[Problem to solve]
Search the records for "Addr". Copy every line where it appears.

(Collected data entries)
____________
/-- Retiring a warp that wrote: the warp it leaves follows the one before. -/
theorem Warp.Wrote.after {v : View} {w b : Warp} {wr : Writes} (h : w.Wrote b wr) (clock : Nat) (next : Nat → Addr) :
    b.After (v.retired w clock next) v.split wr next := by
  have hf := View.retired_frame v w clock next
  dsimp only at hf
  have he : (v.retired w clock next).entries = w.entries := by rw [hf]
  have hp : (v.retired w clock next).preds = w.preds := by rw [hf]
  refine ⟨?_, fun r l hl => ?_, fun n l hn hl => ?_, fun k => ?_, fun k hk hl => ?_, ?_⟩
  · rw [hf, h.rest]
  · rw [← h.vregs r l hl]; simp only [Warp.v, he]
  · rw [← h.preds n l hn hl]; simp only [Warp.p, hp]
  · have hm := View.retired_slice v w clock next k
    dsimp only at hm
    have hss : ((v.retired w clock next).sl k).sregs = (w.sl k).sregs := by rw [hm]
    have hqq : ((v.retired w clock next).sl k).q = (w.sl k).q := by rw [hm]
    refine ⟨?_, fun r => ?_, fun n hn => ?_, ?_, ?_⟩
    · rw [hm, h.slices k]
    · rw [← h.sregs k r]; simp only [Slice.s, hss]
    · rw [← h.qregs k n hn]; simp only [Slice.getQ, hqq]
    · rw [View.retired_count, h.slices k]
    · have hsl := h.slices k
      have hds : (w.sl k).dstack = (b.sl k).dstack := by rw [hsl]
      have hac : (w.sl k).act = (b.sl k).act := by rw [hsl]
      have hlv : (w.sl k).live = (b.sl k).live := by rw [hsl]
      rw [View.retired_sl]
      by_cases hc : v.split.mask.getLsbD k = true
      · by_cases hz : (b.sl k).live = 0
        · simp [hc, hlv, hz, hds, hac]
        · have hz' : (w.sl k).live ≠ 0 := by rw [hlv]; exact hz
          simp only [if_pos hc, if_pos hz', if_pos (And.intro hc hz)]
          exact (Slice.settle_congr (a := b.sl k) (b := { w.sl k with retired := (w.sl k).retired + 1 }) (next k) hac hlv hds).2
      · simp [hc, hds, hac]
  · have hsl := h.slices k
    have hlv : (w.sl k).live = (b.sl k).live := by rw [hsl]
    have hds : (w.sl k).dstack = (b.sl k).dstack := by rw [hsl]
    have hac : (w.sl k).act = (b.sl k).act := by rw [hsl]
    unfold View.retired
    rw [Warp.place_pc _ _ _ _ _ hk (by rw [Warp.sl_modSls, if_pos hk]; simpa [hlv] using hl), Warp.sl_modSls, if_pos hk,
      (Slice.settle_congr (a := b.sl k) (b := { w.sl k with retired := (w.sl k).retired + 1 }) (next k) hac hlv hds).1]
  · have hm := Warp.foldl_modSl_same (slicesOf v.split.mask) (fun k => k)
      (fun _ (sl : Slice) => { sl with retired := sl.retired + 1 }) w
    have hb : ∀ {γ : Type} (g : Warp → γ), (∀ w' s', g { w' with slices := s' } = g w') →
        (∀ w' e p s', g { w' with entries := e, preds := p, slices := s' } = g w') →
        g (w.modSls v.split.mask fun sl => { sl with retired := sl.retired + 1 }) = g b := by
      intro γ g h1 h2
      rw [show w.modSls v.split.mask (fun sl => { sl with retired := sl.retired + 1 }) = _ from hm, h1, h.rest]
      exact h2 b w.entries w.preds w.slices
    refine (Warp.place_placed _ clock v.split next).of_same (fun k => ?_) (hb (·.splits) (fun _ _ => rfl) fun _ _ _ _ => rfl)
      (hb (·.recs) (fun _ _ => rfl) fun _ _ _ _ => rfl) (hb (·.idCtr) (fun _ _ => rfl) fun _ _ _ _ => rfl)
      (hb (·.groups) (fun _ _ => rfl) fun _ _ _ _ => rfl)
    rw [Warp.sl_modSls, h.slices k]
    split <;> rfl

/-- RETIRING, SAID ONCE: the split's warp follows the one before it as its writes say, FLAGS are ORed, and nothing else
changes but what the debugger, the record and the replay keep. -/
theorem State.retireTo_retires {s : State} {v : View} {w b : Warp} {wr : Writes} {next : Nat → Addr}
    (hv : s.team? v.team.uid = some v.team) (hvw : v.team.warp? v.warp.num = some v.warp) (hn : b.num = v.warp.num)
    (hw : w.Wrote b wr) : s.Retires (s.retireTo v w wr.flags next) v b wr next := by
  let w1 := v.retired w s.clock next
  let g : Team → Team := fun t => (t.modWarp v.warp.num fun _ => w1).raise s.clock wr.flags
  obtain ⟨t, hd, p, hp, he⟩ := State.afterRetire_debugged (s.modTeam v.team.uid g) v
  have hg : ∀ t, (g t).uid = t.uid := fun t => by simp only [g]; rw [Team.raise_frame]; rfl
  have hn1 : w1.num = v.warp.num := by
    have := View.retired_frame v w s.clock next
    simp only at this
    simp only [w1]; rw [this, hw.rest]; exact hn
  have hr : s.retireTo v w wr.flags next = { t with plan := p } := he
  rw [hr]
  refine ⟨by rw [hd.fields]; rfl, hd.ctxs, hp, fun u hu => (hd.others u hu).trans (State.team?_modTeam_other hg hu), ?_⟩
  have hteam : (s.modTeam v.team.uid g).team? v.team.uid = some (g v.team) := by
    rw [State.team?_modTeam hg, hv]; rfl
  obtain ⟨c, hc, hq⟩ := hd.team _ hteam
  have hwarps : c.warps = (v.team.modWarp v.warp.num fun _ => w1).warps := by
    rw [hq]; simp only [g]; rw [Team.raise_frame]
  have hwp : ∀ n, c.warp? n = (v.team.modWarp v.warp.num fun _ => w1).warp? n := fun n => by
    simp only [Team.warp?, hwarps]
  refine ⟨c, w1, hc, ?_, hw.after s.clock next, fun n hne => ?_, ?_⟩
  · rw [hwp, Team.warp?_modWarp (fun _ => .inr hn1), hvw]; rfl
  · rw [hwp]
    exact Team.warp?_modWarp_other (fun _ _ => hn1) hne
  · rw [hq]; simp only [g]; rw [Team.raise_frame]; rfl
____________
[Answer section]
theorem Warp.Wrote.after {v : View} {w b : Warp} {wr : Writes} (h : w.Wrote b wr) (clock : Nat) (next : Nat → Addr) :
theorem State.retireTo_retires {s : State} {v : View} {w b : Warp} {wr : Writes} {next : Nat → Addr}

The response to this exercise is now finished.